◆ What is being asked
Find the line with "unfold State.setPixel" in the entries below, then reproduce it and every line after it down to and including the line with "simp only [timelessOutcome]", exactly.

(Beginning of Dataset excerpts)

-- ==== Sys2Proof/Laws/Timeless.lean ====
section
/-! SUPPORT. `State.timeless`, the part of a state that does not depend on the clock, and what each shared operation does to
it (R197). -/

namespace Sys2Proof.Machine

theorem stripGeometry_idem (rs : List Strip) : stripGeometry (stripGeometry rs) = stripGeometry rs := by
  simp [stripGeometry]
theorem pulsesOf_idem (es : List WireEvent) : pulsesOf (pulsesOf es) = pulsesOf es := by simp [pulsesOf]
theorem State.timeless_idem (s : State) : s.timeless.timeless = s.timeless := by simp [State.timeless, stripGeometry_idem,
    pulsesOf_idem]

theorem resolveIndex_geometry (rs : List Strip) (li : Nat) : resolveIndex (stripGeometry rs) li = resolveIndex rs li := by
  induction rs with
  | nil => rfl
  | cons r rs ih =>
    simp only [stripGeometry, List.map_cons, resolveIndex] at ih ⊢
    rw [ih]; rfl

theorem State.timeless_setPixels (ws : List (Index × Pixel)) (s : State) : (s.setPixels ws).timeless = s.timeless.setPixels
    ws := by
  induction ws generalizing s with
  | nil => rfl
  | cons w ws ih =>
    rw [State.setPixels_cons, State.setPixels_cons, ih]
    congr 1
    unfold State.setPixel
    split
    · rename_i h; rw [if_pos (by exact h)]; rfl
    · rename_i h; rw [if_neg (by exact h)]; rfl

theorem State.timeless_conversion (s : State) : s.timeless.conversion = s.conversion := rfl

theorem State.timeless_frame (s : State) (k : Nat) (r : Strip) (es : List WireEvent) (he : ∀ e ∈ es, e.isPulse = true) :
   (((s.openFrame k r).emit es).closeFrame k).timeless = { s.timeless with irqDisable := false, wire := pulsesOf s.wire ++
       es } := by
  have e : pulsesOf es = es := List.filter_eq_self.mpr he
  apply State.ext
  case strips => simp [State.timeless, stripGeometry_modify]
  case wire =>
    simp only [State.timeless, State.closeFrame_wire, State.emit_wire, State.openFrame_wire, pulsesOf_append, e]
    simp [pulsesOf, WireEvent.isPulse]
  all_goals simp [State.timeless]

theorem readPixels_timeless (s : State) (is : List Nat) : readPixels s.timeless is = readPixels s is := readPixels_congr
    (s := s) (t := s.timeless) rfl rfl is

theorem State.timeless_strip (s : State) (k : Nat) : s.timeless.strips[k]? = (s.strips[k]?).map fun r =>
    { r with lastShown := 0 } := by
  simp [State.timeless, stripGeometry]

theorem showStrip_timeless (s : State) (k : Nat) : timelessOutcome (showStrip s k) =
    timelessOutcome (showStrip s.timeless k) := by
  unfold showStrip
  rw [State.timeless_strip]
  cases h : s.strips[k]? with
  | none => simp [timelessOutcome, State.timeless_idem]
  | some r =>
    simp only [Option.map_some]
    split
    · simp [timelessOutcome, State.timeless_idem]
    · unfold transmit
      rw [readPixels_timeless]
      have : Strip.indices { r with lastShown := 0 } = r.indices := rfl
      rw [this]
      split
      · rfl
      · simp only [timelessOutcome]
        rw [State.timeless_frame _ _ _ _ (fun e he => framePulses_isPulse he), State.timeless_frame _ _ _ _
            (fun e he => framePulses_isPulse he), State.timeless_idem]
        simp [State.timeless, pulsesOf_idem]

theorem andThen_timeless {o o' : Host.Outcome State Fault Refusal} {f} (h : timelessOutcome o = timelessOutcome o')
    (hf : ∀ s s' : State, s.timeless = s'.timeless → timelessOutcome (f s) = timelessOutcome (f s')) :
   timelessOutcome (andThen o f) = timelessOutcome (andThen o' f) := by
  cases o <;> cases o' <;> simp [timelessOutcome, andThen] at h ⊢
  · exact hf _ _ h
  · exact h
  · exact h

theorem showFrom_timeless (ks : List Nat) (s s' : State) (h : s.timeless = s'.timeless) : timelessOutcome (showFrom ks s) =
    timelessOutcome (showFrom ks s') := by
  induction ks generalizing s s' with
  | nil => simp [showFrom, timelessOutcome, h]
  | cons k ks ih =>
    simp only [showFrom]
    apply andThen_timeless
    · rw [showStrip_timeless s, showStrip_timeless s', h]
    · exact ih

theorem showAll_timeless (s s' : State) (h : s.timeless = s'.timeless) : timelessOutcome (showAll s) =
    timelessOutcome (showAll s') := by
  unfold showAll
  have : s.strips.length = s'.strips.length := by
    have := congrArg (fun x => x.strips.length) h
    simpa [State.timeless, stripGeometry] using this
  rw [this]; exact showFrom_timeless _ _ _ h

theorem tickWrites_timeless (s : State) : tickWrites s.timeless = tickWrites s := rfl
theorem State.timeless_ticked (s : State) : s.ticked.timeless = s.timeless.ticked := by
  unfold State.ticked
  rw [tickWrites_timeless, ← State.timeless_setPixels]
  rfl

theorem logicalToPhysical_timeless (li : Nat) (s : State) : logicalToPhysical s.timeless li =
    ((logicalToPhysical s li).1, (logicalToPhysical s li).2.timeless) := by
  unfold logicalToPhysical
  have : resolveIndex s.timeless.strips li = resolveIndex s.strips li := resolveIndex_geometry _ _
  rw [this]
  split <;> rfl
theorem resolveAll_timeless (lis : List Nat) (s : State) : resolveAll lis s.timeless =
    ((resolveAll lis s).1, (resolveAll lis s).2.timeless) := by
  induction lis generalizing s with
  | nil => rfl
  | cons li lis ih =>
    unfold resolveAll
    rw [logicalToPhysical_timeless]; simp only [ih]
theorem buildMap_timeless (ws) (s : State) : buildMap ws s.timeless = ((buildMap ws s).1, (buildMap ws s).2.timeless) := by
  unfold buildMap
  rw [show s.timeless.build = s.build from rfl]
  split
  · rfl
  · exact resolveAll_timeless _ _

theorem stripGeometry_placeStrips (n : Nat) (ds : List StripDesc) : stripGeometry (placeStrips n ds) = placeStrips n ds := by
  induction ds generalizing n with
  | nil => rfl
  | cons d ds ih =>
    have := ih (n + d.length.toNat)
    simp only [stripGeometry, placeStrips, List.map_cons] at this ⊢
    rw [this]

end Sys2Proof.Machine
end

(End of Dataset excerpts)

◆ Solution
    unfold State.setPixel
    split
    · rename_i h; rw [if_pos (by exact h)]; rfl
    · rename_i h; rw [if_neg (by exact h)]; rfl

theorem State.timeless_conversion (s : State) : s.timeless.conversion = s.conversion := rfl

theorem State.timeless_frame (s : State) (k : Nat) (r : Strip) (es : List WireEvent) (he : ∀ e ∈ es, e.isPulse = true) :
   (((s.openFrame k r).emit es).closeFrame k).timeless = { s.timeless with irqDisable := false, wire := pulsesOf s.wire ++
       es } := by
  have e : pulsesOf es = es := List.filter_eq_self.mpr he
  apply State.ext
  case strips => simp [State.timeless, stripGeometry_modify]
  case wire =>
    simp only [State.timeless, State.closeFrame_wire, State.emit_wire, State.openFrame_wire, pulsesOf_append, e]
    simp [pulsesOf, WireEvent.isPulse]
  all_goals simp [State.timeless]

theorem readPixels_timeless (s : State) (is : List Nat) : readPixels s.timeless is = readPixels s is := readPixels_congr
    (s := s) (t := s.timeless) rfl rfl is

theorem State.timeless_strip (s : State) (k : Nat) : s.timeless.strips[k]? = (s.strips[k]?).map fun r =>
    { r with lastShown := 0 } := by
  simp [State.timeless, stripGeometry]

theorem showStrip_timeless (s : State) (k : Nat) : timelessOutcome (showStrip s k) =
    timelessOutcome (showStrip s.timeless k) := by
  unfold showStrip
  rw [State.timeless_strip]
  cases h : s.strips[k]? with
  | none => simp [timelessOutcome, State.timeless_idem]
  | some r =>
    simp only [Option.map_some]
    split
    · simp [timelessOutcome, State.timeless_idem]
    · unfold transmit
      rw [readPixels_timeless]
      have : Strip.indices { r with lastShown := 0 } = r.indices := rfl
      rw [this]
      split
      · rfl
      · simp only [timelessOutcome]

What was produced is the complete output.